DPDPA Compliance for Recruitment Agencies in Bhubaneswar

Recruiters hold enormous candidate databases — CVs, contact details, employment history — frequently sourced and shared without a clear lawful basis or retention limit.

Bhubaneswar context: An emerging IT and education city where new startups lack baseline privacy notices. The obligations below apply to recruitment and staffing agencies operating in Bhubaneswar, Odisha — there is no local exemption and no turnover threshold under the DPDP Act.

DPDPA applies.
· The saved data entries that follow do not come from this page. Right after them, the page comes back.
/-- The item of a stream unit rebuilt: a read binding reads its elements again from the position written (R227). -/
def State.setUnit (s : State) (t c u : Nat) (ws : List Word) : State :=
  if s.unitWords t c u = padTo 15 ws ∧ wn ws 9 ≠ 0 then s
  else if 2 ≤ wn ws 9 then s.cancelBinding t c u
  else
    let b := s.boundBy t c u ws
    let vector := decide (8 ≤ u)
    let s := match s.bindingAt t c u with
      | some _ => s.dropQuoins t c 1 (streamChan u) b.ident
      | none => if b.pat.ev then s.reserveEvent t c else s
    (s.addQuoins t (b.pat.quoinEntry vector b.write c u b.ident)).modCore t c fun k =>
      k.setStream u { bind := some { b with held := true }
                      nbind := if below (k.stream u).nbind b.ident then b.ident else (k.stream u).nbind
                      cancelled := (k.stream u).cancelled.filter (· != b.owner) }

/-! ## Slot tables (R226) -/

/-- An entry of a slot table: even entries are direct and odd ones name no requester at reset. -/
def TileEngines.slot (e : TileEngines) (n : Nat) : Nat := e.slotTable.get (if n % 2 = 0 then 0x80 else 0xC0) n

/-- A slot table as four words. -/
def TileEngines.slotWords (e : TileEngines) (u : Nat) : List Word :=
  wordsOf 4 (natOfBytes ((List.range 32).map fun i => BitVec.ofNat 8 (e.slot (32 * u + i))))

/-- A slot table written. -/
def TileEngines.setSlots (e : TileEngines) (u : Nat) (bytes : List Byte) : TileEngines :=
  { e with slotTable := (List.range 32).foldl (fun m i => m.put (32 * u + i) (bytes.getD i 0).toNat) e.slotTable }

/-! ## Walkers (R250, R232) -/

/-- The 64-byte state of a walker (R250). -/
def Walker.stateWords (w : Walker) : List Word :=
  match w.piece with
  | none => padTo 8 []
  | some p =>
    [word (p.sigAddr % 2 ^ 20 + 2 ^ 20 * p.flying.length + 2 ^ 23 * p.thief.toNat + 2 ^ 24 * p.home.core + 2 ^ 32 * p.walk.toNat),
     word (p.next + 2 ^ 40 * p.home.tag.toNat), word p.stop, word p.retired] ++
      (List.range 4).map fun i => match p.flying.find i with | some k => word (k.index + 2 ^ 40) | none => 0

/-- The piece that words describe, its signature read again from T (R251); a coordinate keeps the context that holds it. -/
def State.pieceOf (s : State) (t c : Nat) (ws : List Word) : Option Piece :=
  if ws.all (· == 0) then none
  else
    let h := wd ws 0
    let a := bits h 0 20
    let g := signatureOf (s.readLocal t 0 .t noKey a 128)
    let old := (s.walker t c).piece
    let holder (i : Nat) : Option Nat :=
      (old.bind fun p => (p.flying.find? fun e => e.2.index == i).map Prod.snd).bind Coord.ctx
    let flying := (List.range 4).foldl (fun (m : Sparse Coord) i =>
      let w := wd ws (4 + i)
      if w.getLsbD 40 then m.put i ⟨bits w 0 40, holder (bits w 0 40)⟩ else m) []
    some { walk := (h >>> 32).setWidth 32, sigAddr := a, sig := g, total := g.total, thief := h.getLsbD 23
           home := ⟨BitVec.ofNat 24 (bits (wd ws 1) 40 24), bits h 24 2⟩, next := bits (wd ws 1) 0 40, stop := bits (wd ws 2) 0 40
           retired := bits (wd ws 3) 0 40, freed := match old with | some p => p.freed | none => 0, flying := flying
           ecc := s.badLocal t 0 .t noKey a 128 }

/-- An open walk: valid, identifier, total, retired, freed, ev, issuing core and context. -/
def OpenWalk.words (w : OpenWalk) : List Word :=
  [1, w.walk.setWidth 64, word w.total, word w.retired, word w.freed, word w.ev.toNat, word w.by_.core, word w.by_.ctx]

/-- The open walks that words describe. -/
def openWalksOf (ws : List Word) : List OpenWalk :=
  (List.range 4).filterMap fun i =>
    let w := part ws 8 i
    if wn w 0 = 0 then none
    else some { walk := (wd w 1).setWidth 32, total := wn w 2, retired := wn w 3, freed := wn w 4, ev := wn w 5 == 1
                by_ := ⟨wn w 6, wn w 7⟩, ecc := none }

/-! ## Quires and sparse accumulators (R264, R289) -/

/-- A quire: its 32-byte descriptor, LP, turns, the banks, tagged operations, err. -/
def Quire.words (q : Quire) : List Word :=
  let v := q.raw % 2 ^ 80 + q.en.toNat * 2 ^ 80 + q.raw / 2 ^ 81 * 2 ^ 81
  wordsOf 4 v ++ [word q.lp, q.turns] ++
    ((List.range 14).map fun p => word (q.bank p)) ++ [word q.tagged, word q.err]

/-- The quire that words describe. The vector unit has still to follow each core's arrivals beyond its own, with no element outstanding:
what the descriptor's cores had appended was performed when its bindings were read (R227, R255). -/
def quireOf (ws : List Word) : Quire :=
  let v := natOfWords (ws.take 4)
  let bank (p : Nat) : Nat := wn ws (6 + p) % 16
  let parts : BitVec 14 := BitVec.ofNat 14 (field v 12 2)
  { en := field v 10 1 % 2 == 1, base := field v 0 4 % 2 ^ 20, leaf := field v 4 4 % 2 ^ 20, depth := field v 8 1, dmax := field v 9 1
    parts := parts, lp := wn ws 4, turns := wd ws 5
    banks := (List.range 14).foldl (fun (m : Sparse Nat) p => m.set 0 p (bank p)) [], tagged := wn ws 20, err := wn ws 21, raw := v
    marks := ((List.range 4).filter fun c => parts.getLsbD c && parts.getLsbD 13).foldl
      (fun (m : Sparse (List (List (Nat × BitVec 32 × BitVec 32)))) c => m.put c (List.replicate (bank c - bank 13) [])) [] }

/-- A sparse accumulator: format (1 for s32), count, entries. -/
def Spa.words (a : Spa) : List Word :=
  padTo 1026 ([word a.isS32.toNat, word a.entries.length] ++ a.entries.map fun e => word (e.1 + 2 ^ 32 * e.2.toNat))

/-- The sparse accumulator that words describe. -/
def spaOf (ws : List Word) : Spa :=
  { isS32 := wn ws 0 == 1
    entries := ((ws.drop 2).take (min 1024 (wn ws 1))).foldl (fun (m : Sparse (BitVec 32)) w => m.put (bits w 0 32) ((w >>> 32).setWidth 32)) [] }

/-! ## Matrix queues (R315) -/

/-- Major and f of a command (R301 to R304), as 2 × major + f. -/
def MOp.number : MOp → Nat
  | .mma z => z.toNat
  | .mmac z => 2 + z.toNat
  | .mwload => 4
  | .mclr => 6
  | .mdrain => 7

/-- The command of a number. -/
def mopOf (n : Nat) : MOp :=
  match n with
  | 0 => .mma false
  | 1 => .mma true
  | 2 => .mmac false
  | 3 => .mmac true
  | 4 => .mwload
  | 6 => .mclr
  | _ => .mdrain

/-- A queue entry: identifier, major, f, payload, descriptors, context, key rows, rounding, event entry, quoin entries. -/
def State.commandWords (s : State) (t c k : Nat) : List Word :=
  match (s.core t c).mq.cmds[k]? with
  | none => padTo 12 []
  | some m =>
    [m.ident.setWidth 64, word (m.op.number / 2), word (m.op.number % 2), m.mod.setWidth 64, m.dd, m.da, m.db,
     word (if m.live || decide (nobody < m.ctx) then m.ctx else nobody),
     m.bkey.setWidth 64, m.rnd.setWidth 64, word m.event.toNat, word (s.quoinMask t c 5 c m.ident)]

/-- The command that words describe. -/
def commandOf (ws : List Word) : MCmd :=
  { ident := (wd ws 0).setWidth 32, op := mopOf (2 * wn ws 1 + wn ws 2 % 2), mod := (wd ws 3).setWidth 10, dd := wd ws 4, da := wd ws 5, db := wd ws 6
    ctx := wn ws 7 % 64, live := decide (wn ws 7 < nobody), cancel := false, bkey := (wd ws 8).setWidth 56, rnd := (wd ws 9).setWidth 3 }

/-- What a command holds besides its place in the queue is given back. -/
def State.forgetCommand (s : State) (t c : Nat) (m : MCmd) : State :=
  let s := s.dropQuoins t c 5 c m.ident
  let s := if m.event then s.modCore t c fun k => { k with evq := { k.evq with held := k.evq.held - 1 } } else s
  if m.tag then s.modQuire t m.quire fun q => { q with tagged := q.tagged - 1 } else s

/-- What a command holds besides its place in the queue is taken, as at issue (R300). -/
def State.enlistCommand (s : State) (t c : Nat) (m : MCmd) : State :=
  let quoins : List Quoin := if m.quoin then (m.ranges.filter fun r => r.1 != .d).map fun r =>
      { space := r.1, core := if r.1 == .t then 0 else c, base := r.2.1, len := r.2.2.1, dst := r.2.2.2, issuer := c
        engine := 5, chan := c, ident := m.ident } else []
  let s := if m.event then s.reserveEvent t c else s
  let s := s.addQuoins t quoins
  if m.tag then s.modQuire t m.quire fun q => { q with tagged := q.tagged + 1 } else s

/-- A matrix queue rebuilt (R315): a command that it is rebuilt without completes with status 0x4000 (R314), and a head restarts at the K
block written. -/
def State.rebuildMq (s : State) (t c : Nat) (w : Written) : State :=
  let q := (s.core t c).mq
  let done : BitVec 32 := (wd (w.item 9) 0).setWidth 32
  let next : BitVec 32 := (wd (w.item 9) 1).setWidth 32
  let cmds := entriesOf w 0 (s.commandWords t c) q.cmds commandOf (·.ident) done next
  let same := cmds.head?.map (·.ident) == q.cmds.head?.map (·.ident)
  let moved := w.wrote 8 0 && decide (wn (w.item 8) 0 ≠ q.pos)
  let gone := (q.cmds.mapIdx fun k m => (m, if k = 0 then q.flags else 0)).filter fun m => !cmds.any fun n => n.ident == m.1.ident
  let changed := q.cmds.filter fun m => cmds.any fun n => n.ident == m.ident && n != m
  let fresh := cmds.filter fun m => !q.cmds.contains m
  let fault := s.heldFault t 5 c (decide (wn (w.item 8) 1 % 2 = 1)) (if same then q.fault else none)
  let s := changed.foldl (fun s m => s.forgetCommand t c m) s
  let s := s.modMq t c fun q => { q with
    done := done
    next := next
    cmds := cmds
    pos := if same || w.wrote 8 0 then wn (w.item 8) 0 else 0
    flags := if same || w.wrote 10 0 then (wd (w.item 10) 0).setWidth 7 else 0
    fault := if same || w.wrote 8 1 then fault.map fun f => if w.wrote 8 2 then (wn (w.item 8) 2, f.2) else f else none
    ending := if same && !moved then q.ending else none
    dropped := q.dropped ++ gone }
  let s := fresh.foldl (fun s m => s.enlistCommand t c m) s
  State.completeLeft t c (s.core t c).mq.dropped s

/-- The items of a matrix queue. -/
def State.mqItem (s : State) (t c i : Nat) : Option (List Word) :=
  let q := (s.core t c).mq
  if i < 8 then some (s.commandWords t c i)
  else if i = 8 then some [word q.pos, word q.fault.isSome.toNat, word (match q.fault with | some f => f.1 | none => 0)]
  else if i = 9 then some [q.done.setWidth 64, q.next.setWidth 64]
  else if i = 10 then some [q.flags.setWidth 64]
  else none

/-- The arbiter: four weights, current queue, remaining credit. -/
def MArbiter.words (a : MArbiter) : List Word := (List.range 4).map (fun i => word (a.weights.getD i 0)) ++ [word a.cur, word a.credit]

/-- The arbiter rebuilt. -/
def MArbiter.ofWords (a : MArbiter) (ws : List Word) : MArbiter :=
  { a with weights := (List.range 4).map (wn ws), cur := wn ws 4 % 4, credit := wn ws 5, fresh := false }

/-! ## Port engine (R344) -/

/-- An input port's descriptor (R317). -/
def InPort.word (d : InPort) : Word :=
  Machine.word (d.arc.toNat + 2 * d.bound.toNat + 4 * d.auto.toNat + 8 * d.inv + 32 * d.sticky + 2 ^ 16 * d.entry.toNat + 2 ^ 40 * d.budget.toNat)

/-- An input port with its descriptor rebuilt; the producer of an arc that it gives the port is known by the port's tokens alone (R319). -/
def InPort.ofWord (d : InPort) (w : Word) : InPort :=
  { d with src := if d.arc then d.src else none, arc := w.getLsbD 0, bound := w.getLsbD 1, auto := w.getLsbD 2, inv := bits w 3 2, sticky := bits w 5 8
           entry := BitVec.ofNat 17 (bits w 16 17), budget := BitVec.ofNat 24 (bits w 40 24) }

/-- The kind of a type and a value. -/
def tokKindOf (type value : Nat) : TokKind :=
  match type with
  | 0 => .data | 1 => .colophon value | 2 => .proof (BitVec.ofNat 32 value) | 3 => .probe | 12 => .seam | _ => .data

/-- A token in a queue: its 16-byte header (R316, R351), for the tag and port at which it stands, and its payload. -/
def Tok.words (k : Tok) (dst : Tag) (dport : Nat) : List Word := wordsOf 2 (k.header dst dport) ++ wordsOf 16 k.body

/-- The token that words describe, if they describe one: the class of a token is never 0 (R38). A DRAM reply's slot is its source's (R355). -/
def tokOf (ws : List Word) : Option Tok :=
  let h := wd ws 0
  let g := wd ws 1
  let v := natOfWords (ws.drop 2)
  let type := bits h 30 4
  let stag : Tag := g.setWidth 24
  if h = 0 then none
  else some { kind := tokKindOf type (if type = 1 then bits h 34 2 else v), payload := BitVec.ofNat 1024 (if type = 2 then 0 else v)
              len := bits h 36 5, stag := stag, sport := bits g 24 4, seq := (g >>> 32).setWidth 32
              status := if type = 10 then BitVec.ofNat 16 (bits h 48 16) else 0, row := if type = 10 then bits h 41 4 else 0
              dreq := if type = 10 then some (stag, bits g 24 4) else none, via := none }

/-- An input queue (R344): eight tokens with headers, the resident flag, its uses left, the sealed flag, and the level that sealed. -/
def InPort.queueWords (d : InPort) (dst : Tag) (dport : Nat) : List Word :=
  padTo 144 (d.queue.flatMap fun k => k.words dst dport) ++
    [Machine.word d.uses.isSome.toNat, Machine.word (d.uses.getD 0), Machine.word d.sealed_.isSome.toNat, Machine.word (d.sealed_.getD 0)]

/-- An input port with its queue rebuilt. -/
def InPort.setQueue (d : InPort) (ws : List Word) : InPort :=
  { d with queue := (List.range 8).filterMap fun i => tokOf (part ws 18 i)
           uses := if wn ws 144 = 1 then some (wn ws 145) else none
           sealed_ := if wn ws 146 = 1 then some (wn ws 147 % 4) else none }

/-- An output port's descriptor (R318). -/
def OutPort.word (o : OutPort) : Word :=
  Machine.word (o.dtag.toNat + 2 ^ 24 * o.dport + 2 ^ 28 * o.arc.toNat + 2 ^ 29 * o.auto.toNat + 2 ^ 32 * o.seq.toNat)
Candidate data sourced from job boards and shared with client employers makes processor/transfer obligations central.

• CVs and resumes
• Candidate contact details
• Employment & salary history
• Interview notes and assessments
• Background-check data

• Holding CVs indefinitely 'for future roles'
• Sharing candidate data with clients without consent
• No deletion mechanism for candidates
• Scraped data with no lawful basis

• Consent or clear lawful basis for candidate processing
• Notice explaining how CVs are used and shared
• Retention schedule for inactive candidates
• Contracts governing client-employer data sharing
• Grievance Officer for candidate requests

• Reusing old CVs without fresh consent
• Forwarding candidate data to clients silently
• No erasure on candidate request

• Add a candidate consent + notice step
• Set an inactive-candidate purge schedule
• Create a candidate data-deletion request flow
• Document client data-sharing terms

Can we keep CVs for future opportunities?

Only with consent and a defined retention period communicated to the candidate. Indefinite retention is not defensible.

Do candidates have a right to deletion?

Yes. Data principals can request erasure, and you need a process to honour it.